[Dataset entries]
theorem expireWrite_of_committed {s : State} {e : Entry} (h : e.uncommitted = false) :
    expireWrite s e = expireEntry s e.tag := by
  unfold expireWrite
  exact if_neg (by simp [h])

theorem expiredUncommitted_eq (s : State) (t : Tag) :
    expiredUncommitted s t = { expireEntry s t with cache := { (expireEntry s t).cache with
      slots := (expireEntry s t).cache.slots.map fun x =>
        match x with
        | .held b d o v => if o = .clientWrite t then .free else .held b d o v
        | x => x } } := by
  unfold expiredUncommitted freeHeld
  have same : ∀ x : Slot, (match x with
      | .held _ _ o _ => if decide (o = HeldOwner.clientWrite t) then Slot.free else x
      | .free | .filling .. | .clean .. | .dirty .. | .writing .. | .retiring .. => x)
      = match x with
        | .held b d o v => if o = .clientWrite t then .free else .held b d o v
        | x => x := by
    intro x
    cases x <;> simp
  exact congrArg (fun l => { expireEntry s t with cache := { (expireEntry s t).cache with slots := l } })
    (List.map_congr_left fun x _ => same x)

/-! ### The station's own work -/

/-- An own fetch ended by its entry's lifetime, its pending commit dropped (R148). -/
def fetchCutOff (s : State) (f : Fetch) : State := endFetch (dropFetchCommit s f.id) f .expired

theorem expireOwnFetch_of_none {s : State} {e : Entry} (h : fetchOfTag s e.tag = none) :
    expireOwnFetch s e = expireEntry s e.tag := by
  unfold expireOwnFetch
  simp only [h]

theorem expireOwnReplay_of_none {s : State} {e : Entry} (h : pushOfTag s e.tag = none) :
    expireOwnReplay s e = expireEntry s e.tag := by
  unfold expireOwnReplay
  simp only [h]

theorem expireOwnReplay_of_push {s : State} {e : Entry} {p : Push} (h : pushOfTag s e.tag = some p) :
    expireOwnReplay s e = endPush s p none .expired := by
  unfold expireOwnReplay
  simp only [h]

theorem expireOwnFetch_of_repair {s : State} {e : Entry} {f : Fetch} (found : fetchOfTag s e.tag = some f)
    (repair : f.sweep = false) :
    expireOwnFetch s e =
      if ownsEntry s f then setRepairState (fetchCutOff s f) f.block .ready else fetchCutOff s f := by
  have own : ownsEntry (dropFetchCommit s f.id) f = ownsEntry s f := rfl
  unfold expireOwnFetch setAside
  simp only [found, repair, own]
  rfl

theorem expireOwnFetch_of_sweep {s : State} {e : Entry} {f : Fetch} (found : fetchOfTag s e.tag = some f)
    (sweep : f.sweep = true) : expireOwnFetch s e = addRetake (fetchCutOff s f) f.block none := by
  unfold expireOwnFetch setAside
  simp only [found, sweep]
  rfl

/-- Settles O53: by the end of the lifetime for each kind of entry, and by the end of the retire hold. -/
theorem entryTimesEnd : Obligations.EntryTimesEnd := by
  unfold Obligations.EntryTimesEnd
  refine ⟨fun s tag e released found => ?_, fun s tag e f released found finished => ?_⟩
  · have expiry := exec_requestLifetimeExpiry released found
    have same : e.tag = tag := (findEntry_some found).2
    intro t expired
    refine ⟨fun finished => by rw [expiry, if_pos finished], fun unfinished => ?_⟩
    have ends : exec (.requestLifetimeExpiry tag) s = .next (settle (endLifetime t e)) := by
      rw [expiry, if_neg (by simp [unfinished])]
      rfl
    rw [ends]
    subst same
    refine ⟨fun plain => ?_, fun write open_ => ?_, fun own p push => ?_, fun own f fetch repair => ?_,
      fun own f fetch sweep => ?_⟩
    · refine congrArg (fun u => Host.Outcome.next (settle u)) ?_
      rcases plain with kind | kind | kind | ⟨kind, notLookup, notWaiting⟩ | ⟨kind, gone⟩ | ⟨kind, gone⟩ <;>
        simp only [endLifetime, kind]
      case inl | inr.inl | inr.inr.inl => rfl
      case inr.inr.inr.inl => exact expireWrite_of_committed (by simp [Entry.uncommitted, notLookup, notWaiting])
      case inr.inr.inr.inr.inl => exact expireOwnFetch_of_none gone
      case inr.inr.inr.inr.inr => exact expireOwnReplay_of_none gone
    · have uncommitted : e.uncommitted = true := by
        rcases open_ with state | state <;> simp [Entry.uncommitted, write, state]
      intro freed
      have same : expiredUncommitted t e.tag = freed := expiredUncommitted_eq t e.tag
      have kind : endLifetime t e = expireWrite t e := by simp only [endLifetime, write]
      rw [kind]
      refine ⟨fun holds => ?_, fun behind => ?_⟩
      · rw [expireWrite_of_followed (s := t) uncommitted holds, same]
      · rw [expireWrite_of_behind (s := t) uncommitted behind, same]
    · simp only [endLifetime, own]
      rw [expireOwnReplay_of_push (s := t) push]
    · simp only [endLifetime, own]
      rw [expireOwnFetch_of_repair (s := t) fetch repair]
      rfl
    · simp only [endLifetime, own]
      rw [expireOwnFetch_of_sweep (s := t) fetch sweep]
      rfl
  · have expiry := exec_retireHoldEnd released found finished
    refine ⟨fun window => ?_, fun window => ?_⟩
    · rw [expiry, if_neg (by simp [window])]
      rfl
    · rw [expiry, if_pos (by simpa [Option.isSome_iff_ne_none] using window)]
      rfl

end Sys2Proof.Machine
end

section
/-! ACKs and NACKs heard: for a client write (R36, R61), and for the station's own REPLAY (R6, R131, R132). -/

namespace Sys2Proof.Machine

theorem exec_ackHeard {s : State} {src : Source} {t : Tag} {b : Block} {v : Version}
    (h : takesFrame s (ackFrame src t b v) = true) :
    exec (.ackHeard src t b v) s = .next (settle (deliverAck (clearMisses (afterEcho s) src) src t b v)) :=
  hear_of_takes (fun u => deliverAck (clearMisses u src) src t b v) h

theorem exec_nackHeard {s : State} {src : Source} {t : Tag} {b : Block} {v : Version} {r : BitVec 8}
    (h : takesFrame s (nackFrame src t b v r) = true) :
    exec (.nackHeard src t b v r) s = .next (settle (deliverNack (signOfLife (afterEcho s) src) src t b v)) :=
  hear_of_takes (fun u => deliverNack (signOfLife u src) src t b v) h

/-! ### An answer that counts for nothing, and one for a client write -/

section
variable {s : State} {src : Source} {t : Tag} {b : Block} {v : Version}

theorem deliverAck_of_unknown (h : findEntry s t = none) : deliverAck s src t b v = s := by
  unfold deliverAck
  simp only [h]

theorem deliverNack_of_unknown (h : findEntry s t = none) : deliverNack s src t b v = s := by
  unfold deliverNack
  simp only [h]

theorem deliverAck_of_write {e : Entry} (found : findEntry s t = some e) (write : e.kind = .clientWrite)
    (range : inRange s b = true) : deliverAck s src t b v = recordAnswer s t src.sender .ack v := by
  unfold deliverAck
  simp only [found, write]
  exact if_pos range

theorem deliverNack_of_write {e : Entry} (found : findEntry s t = some e) (write : e.kind = .clientWrite)
    (range : inRange s b = true) : deliverNack s src t b v = recordAnswer s t src.sender .nack v := by
  unfold deliverNack
  simp only [found, write]
  exact if_pos range

/-! ### An answer to the station's own REPLAY -/

/-- An answer counts for a push where it comes from the push's target, for its block, with the station's mark (R131). -/
theorem countsForPush_iff {e : Entry} (own : e.kind = .ownReplay) :
    countsForPush s e src b = true ↔ e.target = some src.sender ∧ e.block = some b ∧ src.mark = s.member.mark := by
  simp [countsForPush, countsFor, markMatches_iff, own]

theorem deliverAck_of_push {e : Entry} (found : findEntry s t = some e) (own : e.kind = .ownReplay) :
    deliverAck s src t b v =
      if countsForPush s e src b then replayAcked (recordAnswer s t src.sender .ack v) t src.sender b v else s := by
  unfold deliverAck
  simp only [found, own]

theorem deliverNack_of_push {e : Entry} (found : findEntry s t = some e) (own : e.kind = .ownReplay) :
    deliverNack s src t b v =
      if countsForPush s e src b then replayNacked (recordAnswer s t src.sender .nack v) t else s := by
  unfold deliverNack
  simp only [found, own]

theorem replayNacked_of_none (h : pushOfTag s t = none) : replayNacked s t = s := by
  unfold replayNacked
  simp only [h]

theorem replayNacked_of_push {q : Push} (h : pushOfTag s t = some q) :
    replayNacked s t = endPush s q (some (s.clock + 5000)) .done := by
  unfold replayNacked
  simp only [h]
  rfl

end

/-- The push's answer wait is over: an ACK is taken and compared (R131). -/
def comparing (s : State) (q : Push) : State := updatePush s q.id fun x => { x with phase := .comparing }

theorem pushOfTag_comparing {s : State} {t : Tag} {q : Push} (h : pushOfTag s t = some q) :
    pushOfTag (comparing s q) t = some { q with phase := .comparing } := by
  have same : (fun p : Push => decide (p.tag = some t)) ∘
      (fun p => if p.id = q.id then { p with phase := .comparing } else p) = fun p => decide (p.tag = some t) := by
    funext p
    by_cases hp : p.id = q.id <;> simp [hp]
  unfold pushOfTag comparing updatePush at *
  rw [List.find?_map, same, h]
  simp
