-- ==== Sys2Proof/Syntax.lean ====
section
/-! DEFINITION. The commands of the block: one constructor of `Instr` per row of spec/opcode_table.json. A row that is a GOP
request carries the request; a row that is a request to one object of its own carries the request's session, epoch and
sequence number and the values written; a row that is an event carries what the event brings from outside the digital
state (a measured value, a pin, a received byte string). -/

namespace Sys2Proof

/-- Session number, EPOCH and SEQ of a request (Tables 02-2 and 02-7). -/
structure Hdr where
  sess : Nat
  epoch : Nat
  seq : Nat
  deriving DecidableEq, Repr

/-- A request: the fields of Table 02-2 and the data after the header. `rsv` holds the reserved bits ([3] of byte 0 and
[15:12] of bytes 4 and 5) as sent. -/
structure Req where
  sess : Nat
  epoch : Nat
  seq : Nat
  index : Nat
  element : Nat
  count : Nat
  data : Bytes
  rsv : Nat
  deriving DecidableEq, Repr

/-- A request with its operation and the PEND and META flags: the whole GOP message (R86). -/
structure GopMsg where
  op : Nat
  pend : Bool
  md : Bool
  req : Req
  deriving DecidableEq, Repr

/-- What a shot's pre-fire sequence measures: the calibration codes (C1, C2) of a slice and of the emission TDC in 1/8 code (R374),
and of each lit channel the mean output b in 1/16 threshold codes and the crossings of its three thresholds in the dark gate
(R453). A slice that is not listed measures its last plausible codes, a channel that is not listed measures 0. -/
structure BoundMeas where
  cal : List (Nat × Nat × Nat)
  emitCal : Option (Nat × Nat)
  dark : List (Nat × Nat × Nat × Nat × Nat)
  deriving DecidableEq, Repr

/-- What an emission measures: the launch edge on the emission TDC as its coarse period from window zero and the sampled code, none
where the TDC saw no edge within two periods (R380, R382), the comparators that are high
at window zero, as channel and threshold (R359), the largest peak of each line in DAC codes (R230), and the pulses that had
left when the drive was cut off, none where all left (R40). -/
structure EmitMeas where
  edge : Option (Nat × Nat)
  high : List (Nat × Nat)
  peaks : List (Nat × Nat)
  left : Option Nat
  deriving DecidableEq, Repr

/-- What the close of the windows measures: of each channel the peak at the TIA output in µV and whether it saturated (R309); the
channels and thresholds whose pulse is still high there and in it the saturation detector has tripped (R305);
of each digitiser slice how many of its listed samples precede window zero, and the TIA output above its calibrated zero at each in
µV, in order (R500, R501). A channel that is not listed has peak 0, a sample that is not listed is at its calibrated zero. -/
structure CloseMeas where
  peaks : List (Nat × Nat × Bool)
  trips : List (Nat × Nat)
  samples : List (Nat × Nat × List Int)
  deriving DecidableEq, Repr


/-- What the calibration of one receive slice measures, each step by its last run (Table 11-2, R572): the TIA zeros of G0 to G3
in 0.25 mV, offsets of the three DACs in 1/4 code and their gains in 1/32,768, the interpolator codes C1 and C2, the 32 counts
of R556, the differential non-linearity after correction in 1/100 LSB and the largest integral one in 1/16 LSB, the three mean
times D_X (R555) and verify residuals in 1/16 LSB. -/
structure CalMeas where
  zero : List Int
  ofs : List Int
  gain : List Nat
  c1 : Nat
  c2 : Nat
  hits : List Nat
  dnl : Nat
  inl : Nat
  delay : List Int
  resid : List Nat
  deriving DecidableEq, Repr

/-- What a bridge channel measures in a block (Table 12-2): the largest excitation current in µA and whether it was in the 20 mA
limit at any time, and at the block's end the current in µA, the sense pair voltage and the common modes of SBP and SBN in mV.
A powered channel that is not listed passes its checks. -/
structure BridgeMeas where
  chan : Nat
  iMax : Nat
  limited : Bool
  iEnd : Nat
  sense : Nat
  cmP : Int
  cmN : Int
  deriving DecidableEq, Repr
/-- The identifier of a received CAN FD frame with its format: 11 bits, or 29 bits where it is extended (R97). -/
structure CanId where
  ext : Bool
  num : Nat
  deriving DecidableEq, Repr

/-- The largest peak of a line so far in a shot, in DAC codes (R230, R231). -/
structure LinePeak where
  line : Nat
  peak : Nat
  deriving DecidableEq, Repr

/-- An output of the level chain by its index since the chain's last SYNC, with the output before it (R533). -/
structure LevelOut where
  index : Nat
  before : Int
  sample : Int
  deriving DecidableEq, Repr

/-- A column received on the Gaern lanes after `idle` columns of K28.5: the ten bits on the balls of HRX_0 and HRX_1 (R685, R693). -/
structure RxCol where
  idle : Nat
  groups : List Nat
  deriving DecidableEq, Repr

/-- What the arrival of a ring block finds (R488, R489): poison, and the failing byte lane of the cache where it has an error. -/
structure BlockRead where
  poisoned : Bool
  ecc : Option Nat
  deriving DecidableEq, Repr

/-- What an underrun of a line finds (R677, R679): the pixels with a line-buffer error, and those not fetched in time. -/
structure LineMeas where
  bad : List Nat
  unfetched : List Nat
  deriving DecidableEq, Repr

/-- The loss of a lane (Table 14-5): its cause, and the columns received up to it. -/
structure LossMeas where
  cause : Nat
  rx : List RxCol
  deriving DecidableEq, Repr

/-- Modulator clocks in a row for which a bridge channel's signal pair and sense pair stand at one voltage each, in nV (R592). -/
structure BridgeRun where
  clocks : Nat
  diff : Int
  sense : Int
  deriving DecidableEq, Repr
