-- ==== Sys2Proof/Machine/ObjNames.lean ====
section
/-! DEFINITION. The object names: each mnemonic of the object tables is the index the spec gives it (R84, Table 02-1).
Written from the object tables of chapters 00 to 18 of spec/. -/

namespace Sys2Proof.Machine.O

• **TASK TO COMPLETE**: Each line above with the word "recordAnswer" must be returned.

• **REPLY TO THE TASK**:
    (range : inRange s b = true) : deliverAck s src t b v = recordAnswer s t src.sender .ack v := by
    (range : inRange s b = true) : deliverNack s src t b v = recordAnswer s t src.sender .nack v := by
      if countsForPush s e src b then replayAcked (recordAnswer s t src.sender .ack v) t src.sender b v else s := by
      if countsForPush s e src b then replayNacked (recordAnswer s t src.sender .nack v) t else s := by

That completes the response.